Mit einer Anzeige wegen des Verdachts auf Verstoß gegen das Abzeichengesetz bzw. des Verdachts der Wiederbetätigung nach dem NS-Verbotsgesetz bei der Staatsanwaltschaft Linz fordert die KPÖ-Oberösterreich eine Überprüfung des Firmenlogos der Firma Beißmann. Bereits seit mehreren Jahren verwendet der Unternehmer Peter Beißmann mit Firmensitz in Atzesberg 8, 4132 Lembach im Mühlkreis ein Firmenlogo, bei welchem der Schriftzug „BEISSMANN“ mit zwei stilisierten „S“ dargestellt ist, die unschwer als dem nach den altgermanischen Sig-Runen gestalteten Schriftzug „SS“ der Sturmstaffel des NS-Regimes nachempfunden zu erkennen sind.

Laut § 1. (1) des Abzeichengesetzes von 1960 dürfen „Abzeichen, Uniformen oder Uniformteile einer in Österreich verbotenen Organisation … öffentlich weder getragen noch zur Schau gestellt, dargestellt oder verbreitet werden“. Laut § 1. (2) erstreckt sich das Verbot „auch auf Abzeichen, Uniformen und Uniformteile, die auf Grund ihrer Ähnlichkeit oder ihrer offenkundigen Zweckbestimmung als Ersatz eines der in Abs. 1 erwähnten Abzeichen, Uniformen oder Uniformteile gebraucht werden“. Und laut § 1. des Verbotsgesetzes von 1947 werden „Die NSDAP, ihre Wehrverbände (SS, SA, NSKK, NSFK), ihre Gliederungen und angeschlossenen Verbände sowie alle nationalsozialistischen Organisationen und Einrichtungen“ als verbotene Organisationen definiert.

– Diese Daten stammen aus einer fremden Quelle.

/-! ### stRegister -/

@[simp] theorem stRegister_cfg (fn : Word) (k : Fin 3) (s : State) : (stRegister fn k s).cfg = s.cfg := rfl
@[simp] theorem stRegister_port (fn : Word) (k : Fin 3) (s : State) : (stRegister fn k s).port = s.port := rfl
@[simp] theorem stRegister_sch (fn : Word) (k : Fin 3) (s : State) : (stRegister fn k s).sch = s.sch := rfl
@[simp] theorem stRegister_st (fn : Word) (k : Fin 3) (s : State) : (stRegister fn k s).st = stSetCb fn k s.st := rfl
@[simp] theorem stRegister_us (fn : Word) (k : Fin 3) (s : State) : (stRegister fn k s).us = s.us := rfl
@[simp] theorem stRegister_lcd (fn : Word) (k : Fin 3) (s : State) : (stRegister fn k s).lcd = s.lcd := rfl
@[simp] theorem stRegister_buf (fn : Word) (k : Fin 3) (s : State) : (stRegister fn k s).buf = s.buf := rfl
@[simp] theorem stRegister_trace (fn : Word) (k : Fin 3) (s : State) : (stRegister fn k s).trace = s.trace ++ [.st (.registerCallback fn k)] := rfl
@[simp] theorem stRegister_accepts (fn : Word) (k : Fin 3) (s : State) : (stRegister fn k s).accepts = s.accepts := rfl
@[simp] theorem stRegister_env (fn : Word) (k : Fin 3) (s : State) : (stRegister fn k s).env = s.env := rfl
@[simp] theorem stRegister_draws (fn : Word) (k : Fin 3) (s : State) : (stRegister fn k s).draws = s.draws := rfl

/-! ### stStart -/

@[simp] theorem stStart_cfg (src : Word) (s : State) : (stStart src s).cfg = s.cfg := rfl
@[simp] theorem stStart_port (src : Word) (s : State) : (stStart src s).port = s.port := rfl
@[simp] theorem stStart_sch (src : Word) (s : State) : (stStart src s).sch = s.sch := rfl
@[simp] theorem stStart_st (src : Word) (s : State) : (stStart src s).st = { s.st with running := true } := rfl
@[simp] theorem stStart_us (src : Word) (s : State) : (stStart src s).us = s.us := rfl
@[simp] theorem stStart_lcd (src : Word) (s : State) : (stStart src s).lcd = s.lcd := rfl
@[simp] theorem stStart_buf (src : Word) (s : State) : (stStart src s).buf = s.buf := rfl
@[simp] theorem stStart_trace (src : Word) (s : State) : (stStart src s).trace = s.trace ++ [.st (.start src)] := rfl
@[simp] theorem stStart_accepts (src : Word) (s : State) : (stStart src s).accepts = s.accepts := rfl
@[simp] theorem stStart_env (src : Word) (s : State) : (stStart src s).env = s.env := rfl
@[simp] theorem stStart_draws (src : Word) (s : State) : (stStart src s).draws = s.draws := rfl

/-! ### stStop -/

@[simp] theorem stStop_cfg (s : State) : (stStop s).cfg = s.cfg := rfl
@[simp] theorem stStop_port (s : State) : (stStop s).port = s.port := rfl
@[simp] theorem stStop_sch (s : State) : (stStop s).sch = s.sch := rfl
@[simp] theorem stStop_st (s : State) : (stStop s).st = { s.st with running := false } := rfl
@[simp] theorem stStop_us (s : State) : (stStop s).us = s.us := rfl
@[simp] theorem stStop_lcd (s : State) : (stStop s).lcd = s.lcd := rfl
@[simp] theorem stStop_buf (s : State) : (stStop s).buf = s.buf := rfl
@[simp] theorem stStop_trace (s : State) : (stStop s).trace = s.trace ++ [.st .stop] := rfl
@[simp] theorem stStop_accepts (s : State) : (stStop s).accepts = s.accepts := rfl
@[simp] theorem stStop_env (s : State) : (stStop s).env = s.env := rfl
@[simp] theorem stStop_draws (s : State) : (stStop s).draws = s.draws := rfl

/-! ### setOperand -/

@[simp] theorem setOperand_cfg (r : OpReg) (v : Word) (s : State) : (setOperand r v s).cfg = s.cfg := by
  cases r <;> rfl
@[simp] theorem setOperand_sch (r : OpReg) (v : Word) (s : State) : (setOperand r v s).sch = s.sch := by
  cases r <;> rfl
@[simp] theorem setOperand_st (r : OpReg) (v : Word) (s : State) : (setOperand r v s).st = s.st := by
  cases r <;> rfl
@[simp] theorem setOperand_us (r : OpReg) (v : Word) (s : State) : (setOperand r v s).us = s.us := by
  cases r <;> rfl
@[simp] theorem setOperand_lcd (r : OpReg) (v : Word) (s : State) : (setOperand r v s).lcd = s.lcd := by
  cases r <;> rfl
@[simp] theorem setOperand_buf (r : OpReg) (v : Word) (s : State) : (setOperand r v s).buf = s.buf := by
  cases r <;> rfl
@[simp] theorem setOperand_trace (r : OpReg) (v : Word) (s : State) : (setOperand r v s).trace = s.trace := by
  cases r <;> rfl
@[simp] theorem setOperand_accepts (r : OpReg) (v : Word) (s : State) : (setOperand r v s).accepts = s.accepts := by
  cases r <;> rfl
@[simp] theorem setOperand_env (r : OpReg) (v : Word) (s : State) : (setOperand r v s).env = s.env := by
  cases r <;> rfl
@[simp] theorem setOperand_draws (r : OpReg) (v : Word) (s : State) : (setOperand r v s).draws = s.draws := by
  cases r <;> rfl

Die Behauptung des Firmenchefs Beißmann, die Gestaltung der „SS“ im Firmenlogo sei nach Baggerschaufeln gestaltet ist insofern fadenscheinig, als dabei bewusst ein Doppel-S verwendet wird, obwohl der Firmenname mit einem scharfen S geschrieben wird: „Ebenso ist die Anlehnung des Logos an die SS des Hitlerregimes insofern kein Zufall, als der Firmenchef auch Gemeinderat der FPÖ ist, in deren Umfeld seit Jahren fast täglich „Einzelfälle“ von Funktionär_innen und Mandatsträger_innen bekannt sind, bei welchen das NS-Regime im Widerspruch zum Verbots- und Abzeichengesetz und anderen Gesetzen verharmlost oder sogar gutgeheißen wird“ so KPÖ-Landessprecher Leo Furtlehner.

Die KPÖ ersuchte daher die Staatsanwaltschaft, den dargestellten Sachverhalt zu überprüfen und entsprechend den gesetzlichen Möglichkeiten die notwendigen Schritte einzuleiten und über die Ergebnisse zu informieren.